▶ _Task goal_:
Run through the data and copy out every line that mentions the word "link".

▶ _Entries supplied_:
/-- NET_KEY_SET (R352). -/
def execNetKeySet (src : CmdSource) (s : State) : Host.Outcome State Fault Refusal :=
  .next (s.runCmd src 160 fun org tag p st => (st.setKey (fieldB p 0 1) (sliceB p 8 32)).okCmd org tag 160 0 [])

/-! ### Commands that copy to their destination (R337, R407, R410) -/

/-- R337, R402: how many log entries are held. -/
def State.logHeld (s : State) : Nat := min s.qm.evSeq (if s.glb.rom && decide (s.glb.safeCause = 3) then 1024 else 4096)

/-- R337: the SEQ, unwrapped, at which a read that asks for `first` starts. -/
def State.logStart (s : State) (first : Nat) : Nat :=
  let back := (s.qm.evSeq + 2 ^ 32 - first) % 2 ^ 32
  if 2 ^ 31 ≤ back then s.qm.evSeq else s.qm.evSeq - min back s.logHeld

/-- R337: the SEQs copied: from FIRST_SEQ or the oldest held on, to the newest at most. -/
def State.logRange (s : State) (first count : Nat) : List Nat :=
  let a := s.logStart first
  (List.range (min count (s.qm.evSeq - a))).map (a + ·)

/-- R337: the 256 bytes of the entry of a SEQ. -/
def State.logBytes (s : State) (q : Nat) : List Byte := match s.qm.evLog.find? fun e => decide (e.1 = q % 4096) with
  | some e => e.2.bytes
  | none => zeroBytes 256

/-- EVENT_LOG_READ (R337). -/
def execEventLogRead (src : CmdSource) (s : State) : Host.Outcome State Fault Refusal :=
  .next (s.runCmdOf .readback src 128 fun org tag p st =>
    st.startMove .readback org tag 128 p (fieldB p 6 1) (fieldB p 8 8) (256 * (st.logRange (fieldB p 0 4) (fieldB p 4 2)).length))

/-- R402, R407: the dump that DUMP_READ finds. -/
def State.heldDump (s : State) : Option Dump := if s.glb.rom && decide (s.glb.safeCause = 3) then none else s.glb.dump

/-- R407: the bytes of the dump area that DUMP_READ asks for and that exist. -/
def dumpSpan (p : List Byte) : Nat × Nat := (fieldB p 0 4, min (fieldB p 4 4) (dumpSize - fieldB p 0 4))

/-- DUMP_READ (R407). -/
def execDumpRead (src : CmdSource) (s : State) : Host.Outcome State Fault Refusal :=
  .next (s.runCmdOf .readback src 129 fun org tag p st =>
    if st.heldDump.isNone then st.errCmd org tag 129 4
    else st.startMove .readback org tag 129 p (fieldB p 8 1) (fieldB p 16 8) (dumpSpan p).2)

/-- R410: the bytes that ODOMETER_READ of `len` bytes copies. -/
def State.odoBytes (s : State) (len : Nat) : Option (List Byte) :=
  if s.flash.ok then s.flash.odoMerged.map fun b => b.take len else none

/-- ODOMETER_READ (R410). -/
def execOdometerRead (src : CmdSource) (s : State) : Host.Outcome State Fault Refusal :=
  .next (s.runCmdOf .readback src 131 fun org tag p st => match st.odoBytes (fieldB p 0 4) with
    | none => st.errCmd org tag 131 19
    | some b => st.startMove .readback org tag 131 p (fieldB p 4 1) (fieldB p 8 8) b.length)

/-- What a readback command copies when it ends; none where it no longer exists, with the status then. -/
def State.readback (s : State) (r : Running) : Except Nat (List Byte) :=
  let p := r.param
  if r.opcode = 128 then .ok ((s.logRange (fieldB p 0 4) (fieldB p 4 2)).flatMap s.logBytes)
  else if r.opcode = 129 then match s.heldDump with
    | some d => .ok (d.bytes (dumpSpan p).1 (dumpSpan p).2)
    | none => .error 4
  else match s.odoBytes (fieldB p 0 4) with
    | some b => .ok b
    | none => .error 19

/-- RESULT and DATA of a readback command. -/
def State.readbackDone (s : State) (r : Running) (n : Nat) : Nat × List Byte :=
  if r.opcode = 128 then
    (n / 256, leBytes 4 (s.qm.evSeq - s.logHeld) ++ leBytes 4 s.evtSeqReg)
  else (n, [])

/-- The end of EVENT_LOG_READ, DUMP_READ or ODOMETER_READ. -/
def State.endReadback (s : State) (r : Running) (space addr : Nat) (dma : HostDma) : State :=
  match s.readback r with
  | .error e => s.endRun r e 0 []
  | .ok bs =>
    let q := s.spaceWrite space addr bs dma
    let d := s.readbackDone r bs.length
    if q.1 then q.2.endRun r 0 d.1 d.2 else q.2.endRun r 7 0 []

/-! ### FW_WRITE (R398) -/

/-- FW_WRITE (R325, R398). -/
def execFwWrite (src : CmdSource) (s : State) : Host.Outcome State Fault Refusal :=
  .next (s.runCmdOf .fwWrite src 144 fun org tag p st =>
    if !st.glb.rom ∧ st.glb.image = fieldB p 0 1 then st.errCmd org tag 144 5
    else st.startMove .fwWrite org tag 144 p (fieldB p 1 1) (fieldB p 8 8) (fieldB p 4 4))

/-- R397, R398: the source image verifies, and it lies whole in the bytes given and in an image area. -/
def State.sourceOk (s : State) (bs : List Byte) : Bool :=
  let m := memOfBytes bs
  decide (4096 + memLe m 16 4 ≤ bs.length) && decide (bs.length ≤ 0x800000) && decide (s.imageReject m = 0)

/-- Set the contents of an image area. -/
def State.setImage (s : State) (i : Nat) (m : Mem) : State :=
  if i = 0 then { s with flash.imageA := some m } else { s with flash.imageB := some m }

/-- R398: the end of FW_WRITE: the source is verified, then erased, programmed and verified in flash; whether the flash succeeds
is a free value. -/
def State.endFwWrite (s : State) (r : Running) (bs : List Byte) : State :=
  let i := fieldB r.param 0 1
  if !s.sourceOk bs then s.endRun r 18 0 []
  else
    let q := s.draw 2
    if s.flash.ok ∧ q.1 = 0 then (q.2.setImage i (memOfBytes bs)).endRun r 0 bs.length []
    else (q.2.setImage i []).endRun r 19 0 []

/-! ### The end of long-running commands (R326, R327, R345, R390) -/

/-- R326: SPACE, ADDR and LENGTH of the source that a command reads, if it reads one. -/
def Running.source (r : Running) : Option (Nat × Nat × Nat) :=
  let f := fieldB r.param
  if r.opcode = 32 then some (f 1 1, f 8 8, f 4 4)
  else if r.opcode = 65 then some (f 1 1, f 8 8, f 16 8)
  else if r.opcode = 144 then some (f 1 1, f 8 8, f 4 4)
  else none

/-- R326: SPACE and ADDR of the destination that a command writes, if it writes one. -/
def Running.target (r : Running) : Option (Nat × Nat) :=
  let f := fieldB r.param
  if r.opcode = 64 then some (f 4 1, f 8 8)
  else if r.opcode = 128 then some (f 6 1, f 8 8)
  else if r.opcode = 129 then some (f 8 1, f 16 8)
  else if r.opcode = 131 then some (f 4 1, f 8 8)
  else none

/-- A command ends without effect, with a status. -/
def State.abortRun (s : State) (r : Running) (status : Nat) : State :=
  (if r.grp = .snapshot then { s with film.snapTiles := [] } else s).endRun r status 0 []

/-- A command that has read its source. -/
def State.endSource (s : State) (r : Running) (bs : List Byte) : State :=
  if r.opcode = 32 then s.endFilmLoad r bs else if r.opcode = 65 then s.endSnapshotRestore r bs else s.endFwWrite r bs

/-- Whether a host's answer has the length that was read. -/
def dmaFits (space len : Nat) : HostDma → Bool
  | .ok bs => decide (space = 1) || decide (bs.length = len)
  | .failed => true

/-- The bytes that a command has to write, as far as BAR2's channels matter. -/
def State.targetLen (s : State) (r : Running) : Nat :=
  if r.opcode = 64 then s.imageSize s.film.snapTiles else match s.readback r with
    | .ok bs => bs.length
    | .error _ => 0

/-- R327, R292: a long-running command finishes, once no channel that it needs holds its requests. -/
def State.finishRun (s : State) (r : Running) (dma : HostDma) : State :=
  match r.source, r.target with
  | some (space, addr, len), _ =>
    if !dmaFits space len dma then s
    else if s.spaceHeld space addr len || (decide (r.opcode = 65) && s.planesHeld) then s.holdReq (.run r.grp)
    else
      let q := (if space = 1 then s.grantReq (.run r.grp) (s.bar2Chans addr len) else s).spaceRead space addr len dma
      match q.1 with
      | some bs => q.2.endSource r bs
      | none => q.2.abortRun r 7
  | none, some (space, addr) =>
    if s.spaceHeld space addr (s.targetLen r) || (decide (r.opcode = 64) && s.planesHeld) then s.holdReq (.run r.grp)
    else if r.opcode = 64 then s.endSnapshotSave r dma
    else (if space = 1 then s.grantReq (.run r.grp) (s.bar2Chans addr (s.targetLen r)) else s).endReadback r space addr dma
  | none, none => s

/-- LONG_RUNNING_COMPLETE (R327): the command of a group that runs ends. POWER_SET ends with its transition (R380). -/
def execLongRunningComplete (grp : RunGroup) (dma : HostDma) (s : State) : Host.Outcome State Fault Refusal :=
  .next (match s.runOf grp with
    | some r => s.finishRun r dma
    | none => s)

/-- DMA_TIMEOUT (R326, R345): a DMA read of host memory that the host does not complete within 50 ms. -/
def execDmaTimeout (grp : RunGroup) (s : State) : Host.Outcome State Fault Refusal :=
  .next (match s.runOf grp with
    | some r => match r.source with
      | some (0, _, _) => s.dmaErr.abortRun r 7
      | _ => s
    | none => s)

/-- Whether a command moves data by DMA. -/
def Running.usesDma (r : Running) : Bool := match r.source, r.target with
  | some (space, _, _), _ => decide (space = 0)
  | none, some (space, _) => decide (space = 0)
  | none, none => false

/-- R390: the host-memory rings are disabled with both indices 0. Entries reserved for fetched commands stay reserved. -/
def Ring.unplug (r : Ring) : Ring := { r with en := false, prod := 0, cons := 0, armed := false, due := none }

/-- PCIE_RESET (R390): the endpoint alone: host-memory rings, the MSI-X table, and the commands whose DMA it interrupts. `link` is the
link as the host trains it next. -/
def execPcieReset (link : PcieLink) (s : State) : Host.Outcome State Fault Refusal :=
  let rings := s.qm.rings.foldl (fun (t : Tab Ring) (q : Nat × Ring) =>
    if q.1 < 2560 then tabSet (Ring.init q.1) t q.1 q.2.unplug else t) s.qm.rings
  let lo := baseQm + 0x14000
  let s1 := { s with
    qm.rings := rings
    qm.pba := []
    regs.direct := tabKeep (fun o => decide (o < lo) || decide (lo + 0x1000 ≤ o)) s.regs.direct
    net.pcie := PcieS.ofLink link }
  .next ((s1.qm.running.filter Running.usesDma).foldl (fun st r => st.dmaErr.abortRun r 7) s1)

end Sys2Proof.Machine
end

▶ _Reply_:
/-- PCIE_RESET (R390): the endpoint alone: host-memory rings, the MSI-X table, and the commands whose DMA it interrupts. `link` is the
link as the host trains it next. -/
def execPcieReset (link : PcieLink) (s : State) : Host.Outcome State Fault Refusal :=
    net.pcie := PcieS.ofLink link }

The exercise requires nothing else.